### DATA PROVIDED
============================================================

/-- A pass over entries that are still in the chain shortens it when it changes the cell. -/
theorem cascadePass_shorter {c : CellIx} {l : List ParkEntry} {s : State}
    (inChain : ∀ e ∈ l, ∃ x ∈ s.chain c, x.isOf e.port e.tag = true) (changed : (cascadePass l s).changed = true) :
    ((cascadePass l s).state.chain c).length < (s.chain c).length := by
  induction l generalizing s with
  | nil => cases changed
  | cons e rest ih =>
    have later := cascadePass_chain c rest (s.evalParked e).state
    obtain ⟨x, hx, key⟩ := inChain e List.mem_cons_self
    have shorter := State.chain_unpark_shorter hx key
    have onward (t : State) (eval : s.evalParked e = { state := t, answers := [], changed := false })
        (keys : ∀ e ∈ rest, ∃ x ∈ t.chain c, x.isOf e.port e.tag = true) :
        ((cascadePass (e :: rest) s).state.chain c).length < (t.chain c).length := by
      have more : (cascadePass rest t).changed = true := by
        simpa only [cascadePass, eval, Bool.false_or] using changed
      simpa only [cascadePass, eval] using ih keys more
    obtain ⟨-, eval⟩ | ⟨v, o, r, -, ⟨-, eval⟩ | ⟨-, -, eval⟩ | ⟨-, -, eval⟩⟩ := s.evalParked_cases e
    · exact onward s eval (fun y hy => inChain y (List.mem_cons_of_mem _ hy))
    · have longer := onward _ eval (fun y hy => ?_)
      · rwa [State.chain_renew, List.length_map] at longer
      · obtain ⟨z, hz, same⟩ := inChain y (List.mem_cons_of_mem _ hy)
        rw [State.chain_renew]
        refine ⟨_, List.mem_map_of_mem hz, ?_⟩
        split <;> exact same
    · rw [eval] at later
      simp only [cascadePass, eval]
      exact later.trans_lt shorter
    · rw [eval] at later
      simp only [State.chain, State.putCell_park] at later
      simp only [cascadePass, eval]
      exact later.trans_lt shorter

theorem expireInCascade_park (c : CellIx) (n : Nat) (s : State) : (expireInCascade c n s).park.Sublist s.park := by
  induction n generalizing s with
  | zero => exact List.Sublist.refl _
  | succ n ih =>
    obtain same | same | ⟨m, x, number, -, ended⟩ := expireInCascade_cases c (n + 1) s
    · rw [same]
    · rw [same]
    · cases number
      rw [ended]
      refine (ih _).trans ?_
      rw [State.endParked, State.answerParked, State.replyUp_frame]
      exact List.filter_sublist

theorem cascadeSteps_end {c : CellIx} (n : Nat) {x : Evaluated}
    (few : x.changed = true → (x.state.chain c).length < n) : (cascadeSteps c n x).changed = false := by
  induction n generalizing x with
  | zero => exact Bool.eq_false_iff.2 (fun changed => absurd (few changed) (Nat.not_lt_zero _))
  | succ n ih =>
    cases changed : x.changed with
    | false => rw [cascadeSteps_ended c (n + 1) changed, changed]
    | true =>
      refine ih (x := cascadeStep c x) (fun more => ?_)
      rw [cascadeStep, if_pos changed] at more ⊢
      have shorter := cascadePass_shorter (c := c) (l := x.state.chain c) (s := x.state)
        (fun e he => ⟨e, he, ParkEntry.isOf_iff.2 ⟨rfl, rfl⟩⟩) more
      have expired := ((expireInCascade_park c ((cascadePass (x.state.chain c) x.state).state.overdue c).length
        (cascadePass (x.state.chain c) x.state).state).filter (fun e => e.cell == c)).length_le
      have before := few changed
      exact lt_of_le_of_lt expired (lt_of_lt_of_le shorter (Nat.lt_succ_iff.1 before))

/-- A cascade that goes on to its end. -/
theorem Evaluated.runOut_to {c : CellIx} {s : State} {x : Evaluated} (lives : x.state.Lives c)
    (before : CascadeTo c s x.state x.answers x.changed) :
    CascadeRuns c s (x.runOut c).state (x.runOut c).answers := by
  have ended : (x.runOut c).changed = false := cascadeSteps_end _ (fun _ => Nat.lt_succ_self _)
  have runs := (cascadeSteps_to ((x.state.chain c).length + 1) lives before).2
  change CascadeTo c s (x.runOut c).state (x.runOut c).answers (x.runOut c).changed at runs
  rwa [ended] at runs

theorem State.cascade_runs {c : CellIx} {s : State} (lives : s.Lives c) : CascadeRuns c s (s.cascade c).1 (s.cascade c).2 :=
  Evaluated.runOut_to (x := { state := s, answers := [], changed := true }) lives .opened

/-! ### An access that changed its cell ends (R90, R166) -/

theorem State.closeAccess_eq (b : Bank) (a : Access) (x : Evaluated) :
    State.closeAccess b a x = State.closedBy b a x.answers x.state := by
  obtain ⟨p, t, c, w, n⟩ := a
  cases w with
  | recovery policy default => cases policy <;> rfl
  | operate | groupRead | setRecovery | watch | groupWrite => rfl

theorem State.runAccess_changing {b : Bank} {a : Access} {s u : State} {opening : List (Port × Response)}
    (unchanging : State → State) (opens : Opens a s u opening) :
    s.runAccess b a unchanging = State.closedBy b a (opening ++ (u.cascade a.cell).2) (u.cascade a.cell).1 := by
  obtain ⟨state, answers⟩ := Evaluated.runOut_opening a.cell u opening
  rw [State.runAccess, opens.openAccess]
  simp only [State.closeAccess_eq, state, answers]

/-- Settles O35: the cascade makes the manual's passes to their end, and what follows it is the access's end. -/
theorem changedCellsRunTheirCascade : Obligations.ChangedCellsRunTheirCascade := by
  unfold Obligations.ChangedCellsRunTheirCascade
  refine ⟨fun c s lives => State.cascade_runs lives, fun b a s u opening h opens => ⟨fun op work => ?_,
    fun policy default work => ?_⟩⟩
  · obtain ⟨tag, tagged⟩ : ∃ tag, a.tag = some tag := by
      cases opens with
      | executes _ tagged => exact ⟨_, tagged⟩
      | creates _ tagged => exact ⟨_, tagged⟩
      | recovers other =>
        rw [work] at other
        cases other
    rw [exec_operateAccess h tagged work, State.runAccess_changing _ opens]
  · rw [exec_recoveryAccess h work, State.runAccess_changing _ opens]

============================================================

### WHAT IS BEING ASKED
Among the lines above, return those that contain the string "zero".

### REPLY TO THE EXERCISE
  | zero => exact List.Sublist.refl _
  | zero => exact Bool.eq_false_iff.2 (fun changed => absurd (few changed) (Nat.not_lt_zero _))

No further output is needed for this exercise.